Experimental Design. Inhibition curves were generated by displacing one to three concentrations of [125I]RTI-55 by 10 concentrations of drug. Concentrations of [125I]RTI-55 greater than 0.01 nM were generated by addition of nonradioactive RTI-55. For binding surface experiments (Rothman, 1986; Rothman et al., 1991), two different concentrations of radioligand were each displaced by 10 concentrations of test agents in the absence or presence of various blockers. Surfaces for [3H]DA uptake were generated by displacing two concentrations of [3H]DA (2 and 20 nM) by DA (2–4096 nM) in the absence and presence of three concentrations of test agent. The higher concentration of [3H]DA was obtained by adding DA to the radioligand. Dissociation experiments were conducted with minor modification of published procedures (Rothman et al., 1991).

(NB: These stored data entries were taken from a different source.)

-- ==== Sys2Proof/Laws/Memory.lean ====
section
/-! SUPPORT. The canonical form of sparse data and of byte memories: every memory operation keeps it (assumption 3). -/

set_option Elab.async false

namespace Sys2Proof.Machine

/-! ### The canonical form -/

theorem sWfFrom_mono {α : Type} [DecidableEq α] {d : α} : ∀ {l : Sparse α} {a b : Nat}, a ≤ b → sWfFrom d b l = true → sWfFrom d a l = true
  | [], _, _, _, _ => rfl
  | (k, v) :: r, a, b, hab, h => by
    simp only [sWfFrom, Bool.and_eq_true, decide_eq_true_eq] at h ⊢
    exact ⟨le_trans hab h.1, h.2⟩

theorem sWfFrom_sSet {α : Type} [DecidableEq α] {d : α} {k : Nat} {v : α} : ∀ {l : Sparse α} {a : Nat}, a ≤ k →
    sWfFrom d a l = true → sWfFrom d a (sSet d k v l) = true
  | [], a, hk, _ => by
    unfold sSet
    split
    · rfl
    · simp_all [sWfFrom]
  | (k', v') :: r, a, hk, h => by
    have h' := h
    simp only [sWfFrom, Bool.and_eq_true, decide_eq_true_eq] at h
    unfold sSet
    split
    · split
      · exact h'
      · simp only [sWfFrom, Bool.and_eq_true, decide_eq_true_eq]
        exact ⟨hk, ‹_›, by omega, h.2⟩
    · split
      · split
        · exact sWfFrom_mono (by omega) h.2.2
        · subst_vars
          simp only [sWfFrom, Bool.and_eq_true, decide_eq_true_eq]
          exact ⟨h.1, ‹_›, h.2.2⟩
      · simp only [sWfFrom, Bool.and_eq_true, decide_eq_true_eq]
        exact ⟨h.1, h.2.1, sWfFrom_sSet (by omega) h.2.2⟩

theorem wf_cSet {a : Nat} {b : Byte} {m : Cells} (h : Memory.wf m = true) : Memory.wf (cSet a b m) = true :=
  sWfFrom_sSet (Nat.zero_le _) h

theorem wf_cWrite : ∀ {bs : Bytes} {a : Nat} {m : Cells}, Memory.wf m = true → Memory.wf (cWrite a bs m) = true
  | [], _, _, h => h
  | _ :: bs, a, _, h => wf_cWrite (bs := bs) (a := a + 1) (wf_cSet h)

theorem wf_cClear : ∀ {n a : Nat} {m : Cells}, Memory.wf m = true → Memory.wf (cClear a n m) = true
  | 0, _, _, h => h
  | n + 1, a, _, h => wf_cClear (n := n) (a := a + 1) (wf_cSet h)

theorem wf_foldl {α : Type} {f : Cells → α → Cells} (hf : ∀ m x, Memory.wf m = true → Memory.wf (f m x) = true) :
    ∀ {l : List α} {m : Cells}, Memory.wf m = true → Memory.wf (l.foldl f m) = true
  | [], _, h => h
  | x :: r, m, h => wf_foldl hf (l := r) (hf m x h)

/-! ### Reading back what was written -/

theorem sGet_sSet_self {α : Type} [DecidableEq α] {d : α} {k : Nat} {v : α} :
    ∀ {l : Sparse α} {a : Nat}, sWfFrom d a l = true → sGet d k (sSet d k v l) = v
  | [], _, _ => by
    unfold sSet
    split
    · simp_all [sGet]
    · simp [sGet]
  | (k', v') :: r, a, h => by
    simp only [sWfFrom, Bool.and_eq_true, decide_eq_true_eq] at h
    unfold sSet
    split
    · rename_i hk
      split
      · rename_i hv
        have hne : k ≠ k' := by omega
        simp [sGet, hne, hk, hv]
      · simp [sGet]
    · split
      · rename_i hk hv
        subst hv
        split
        · rename_i hd
          cases r with
          | nil => simp [sGet, hd]
          | cons e r =>
            have h2 := h.2.2
            simp only [sWfFrom, Bool.and_eq_true, decide_eq_true_eq] at h2
            have hne : k ≠ e.1 := by omega
            have hlt : k < e.1 := by omega
            simp [sGet, hne, hlt, hd]
        · simp [sGet]
      · rename_i hk hv
        have ih := sGet_sSet_self (k := k) (v := v) h.2.2
        simp [sGet, hv, hk, ih]

theorem sGet_sSet_other {α : Type} [DecidableEq α] {d : α} {k j : Nat} {v : α} (hj : j ≠ k) :
    ∀ {l : Sparse α} {a : Nat}, sWfFrom d a l = true → sGet d j (sSet d k v l) = sGet d j l
  | [], _, _ => by
    unfold sSet
    split
    · rfl
    · simp [sGet, hj]
  | (k', v') :: r, a, h => by
    simp only [sWfFrom, Bool.and_eq_true, decide_eq_true_eq] at h
    unfold sSet
    split
    · split
      · rfl
      · rename_i hk _
        by_cases h1 : j < k
        · have h2 : j ≠ k' := by omega
          have h3 : j < k' := by omega
          simp [sGet, hj, h1, h2, h3]
        · simp [sGet, hj, h1]
    · split
      · rename_i hk hv
        subst hv
        split
        · cases r with
          | nil => simp [sGet, hj]
          | cons e r =>
            have h2 := h.2.2
            simp only [sWfFrom, Bool.and_eq_true, decide_eq_true_eq] at h2
            by_cases h1 : j < k
            · have h3 : j ≠ e.1 := by omega
              have h4 : j < e.1 := by omega
              simp [sGet, hj, h1, h3, h4]
            · simp [sGet, hj, h1]
        · simp [sGet, hj]
      · have ih := sGet_sSet_other (v := v) hj h.2.2
        simp [sGet, ih]

theorem cGet_cSet_self {a : Nat} {b : Byte} {m : Cells} (h : Memory.wf m = true) : cGet a (cSet a b m) = b :=
  sGet_sSet_self h

theorem cGet_cSet_other {a c : Nat} {b : Byte} {m : Cells} (hc : c ≠ a) (h : Memory.wf m = true) :
    cGet c (cSet a b m) = cGet c m :=
  sGet_sSet_other hc h

/-- Bytes outside a written range keep their value. -/
theorem cGet_cWrite_outside : ∀ {bs : Bytes} {a c : Nat} {m : Cells}, Memory.wf m = true → (c < a ∨ a + bs.length ≤ c) →
    cGet c (cWrite a bs m) = cGet c m
  | [], _, _, _, _, _ => rfl
  | b :: bs, a, c, m, h, hc => by
    have hl : (b :: bs).length = bs.length + 1 := rfl
    have h1 := cGet_cWrite_outside (bs := bs) (a := a + 1) (c := c) (wf_cSet (a := a) (b := b) h) (by omega)
    have h2 : cGet c (cSet a b m) = cGet c m := cGet_cSet_other (by omega) h
    exact h1.trans h2

/-! ### The operations over the Cistern Commons -/

theorem wf_putStore {e : SigEntry} {w : Word} {m : Cells} (h : Memory.wf m = true) : Memory.wf (putStore e w m) = true :=
  wf_cWrite h

theorem wf_initSegments (app : AppImage) : Memory.wf (initSegments app) = true :=
  wf_foldl (fun _ _ => wf_cWrite) rfl

theorem wf_initSignals {app : AppImage} {m : Cells} (h : Memory.wf m = true) : Memory.wf (initSignals app m) = true :=
  wf_foldl (fun _ _ => wf_putStore) h

theorem wf_putRetained {app : AppImage} {b : Bytes} {m : Cells} (h : Memory.wf m = true) :
    Memory.wf (putRetained app b m) = true :=
  wf_foldl (fun _ _ => wf_putStore) h

theorem wf_putAll {ws : List (Nat × Bytes)} {m : Cells} (h : Memory.wf m = true) : Memory.wf (putAll ws m) = true :=
  wf_foldl (fun _ _ => wf_cWrite) h

theorem wf_carryBlock {old new : AppImage} {mem m : Cells} {d : BlockDef} (h : Memory.wf m = true) :
    Memory.wf (carryBlock old new mem m d) = true := by
  unfold carryBlock
  split
  · exact wf_cWrite h
  · split
    · exact h
    · exact wf_cClear h

theorem wf_carrySignal {old : AppImage} {mem m : Cells} {e : SigEntry} (h : Memory.wf m = true) :
    Memory.wf (carrySignal old mem m e) = true := by
  unfold carrySignal
  split
  · exact wf_putStore h
  · exact wf_putStore h

theorem wf_carryStore (old new : AppImage) (mem : Cells) : Memory.wf (carryStore old new mem) = true :=
  wf_foldl (fun _ _ => wf_cSet) (wf_foldl (fun _ _ => wf_carrySignal) (wf_foldl (fun _ _ => wf_carryBlock) (wf_initSegments new)))

end Sys2Proof.Machine
end

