@[simp] theorem State.modPort_pending (s : State) (p : Fin 11) (f : Port → Port) : (s.modPort p f).pending = s.pending := rfl
@[simp] theorem State.modPort_time (s : State) (p : Fin 11) (f : Port → Port) : (s.modPort p f).time = s.time := rfl
@[simp] theorem State.modPort_ctl (s : State) (p : Fin 11) (f : Port → Port) : (s.modPort p f).ctl = s.ctl := rfl
@[simp] theorem State.modPort_lanA (s : State) (p : Fin 11) (f : Port → Port) : (s.modPort p f).lanA = s.lanA := rfl
@[simp] theorem State.modPort_lanB (s : State) (p : Fin 11) (f : Port → Port) : (s.modPort p f).lanB = s.lanB := rfl
@[simp] theorem State.modPort_lanC (s : State) (p : Fin 11) (f : Port → Port) : (s.modPort p f).lanC = s.lanC := rfl
@[simp] theorem State.modPort_rek (s : State) (p : Fin 11) (f : Port → Port) : (s.modPort p f).rek = s.rek := rfl
@[simp] theorem State.modPort_cis (s : State) (p : Fin 11) (f : Port → Port) : (s.modPort p f).cis = s.cis := rfl
@[simp] theorem State.modPort_fab (s : State) (p : Fin 11) (f : Port → Port) : (s.modPort p f).fab = s.fab := rfl
@[simp] theorem State.modPort_fio (s : State) (p : Fin 11) (f : Port → Port) : (s.modPort p f).fio = s.fio := rfl
@[simp] theorem State.modPort_tel (s : State) (p : Fin 11) (f : Port → Port) : (s.modPort p f).tel = s.tel := rfl
@[simp] theorem State.modPort_bri (s : State) (p : Fin 11) (f : Port → Port) : (s.modPort p f).bri = s.bri := rfl
@[simp] theorem State.modPort_pair (s : State) (p : Fin 11) (f : Port → Port) : (s.modPort p f).pair = s.pair := rfl
@[simp] theorem State.modPort_od (s : State) (p : Fin 11) (f : Port → Port) : (s.modPort p f).od = s.od := rfl
@[simp] theorem State.modPort_upd (s : State) (p : Fin 11) (f : Port → Port) : (s.modPort p f).upd = s.upd := rfl
@[simp] theorem State.modPort_evq (s : State) (p : Fin 11) (f : Port → Port) : (s.modPort p f).evq = s.evq := rfl
@[simp] theorem State.modPort_rcd (s : State) (p : Fin 11) (f : Port → Port) : (s.modPort p f).rcd = s.rcd := rfl
@[simp] theorem State.modPort_sent (s : State) (p : Fin 11) (f : Port → Port) : (s.modPort p f).sent = s.sent := rfl
@[simp] theorem State.modPort_freeCount (s : State) (p : Fin 11) (f : Port → Port) : (s.modPort p f).freeCount = s.freeCount := rfl
@[simp] theorem State.modPort_serial (s : State) (p : Fin 11) (f : Port → Port) : (s.modPort p f).serial = s.serial := rfl
@[simp] theorem State.modPort_issue (s : State) (p : Fin 11) (f : Port → Port) : (s.modPort p f).issue = s.issue := rfl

Data Analysis and Statistics. Inhibition curve data were expressed as "percentage of inhibition" and fit to the following two-parameter dose-response curve model: Y = Emax x ([D]/([D] + EC50) for the best fit estimates of the Emax and EC50 values using either
KaleidaGraph version 3.6.4 (Synergy Software, Reading, PA) or MLAB-PC (Nightingale et al., 2005). Binding surfaces were fit to one- and two-site binding models using MLAB-PC as described previously (Rothman et al., 1991). Dissociation experiments were fit to one- or two-component dissociation models (Nandi et al., 2004). Statistical significance among binding models was determined using the F-test, with a threshold of p < 0.01. Graphs were generated with KaleidaGraph 3.6 software.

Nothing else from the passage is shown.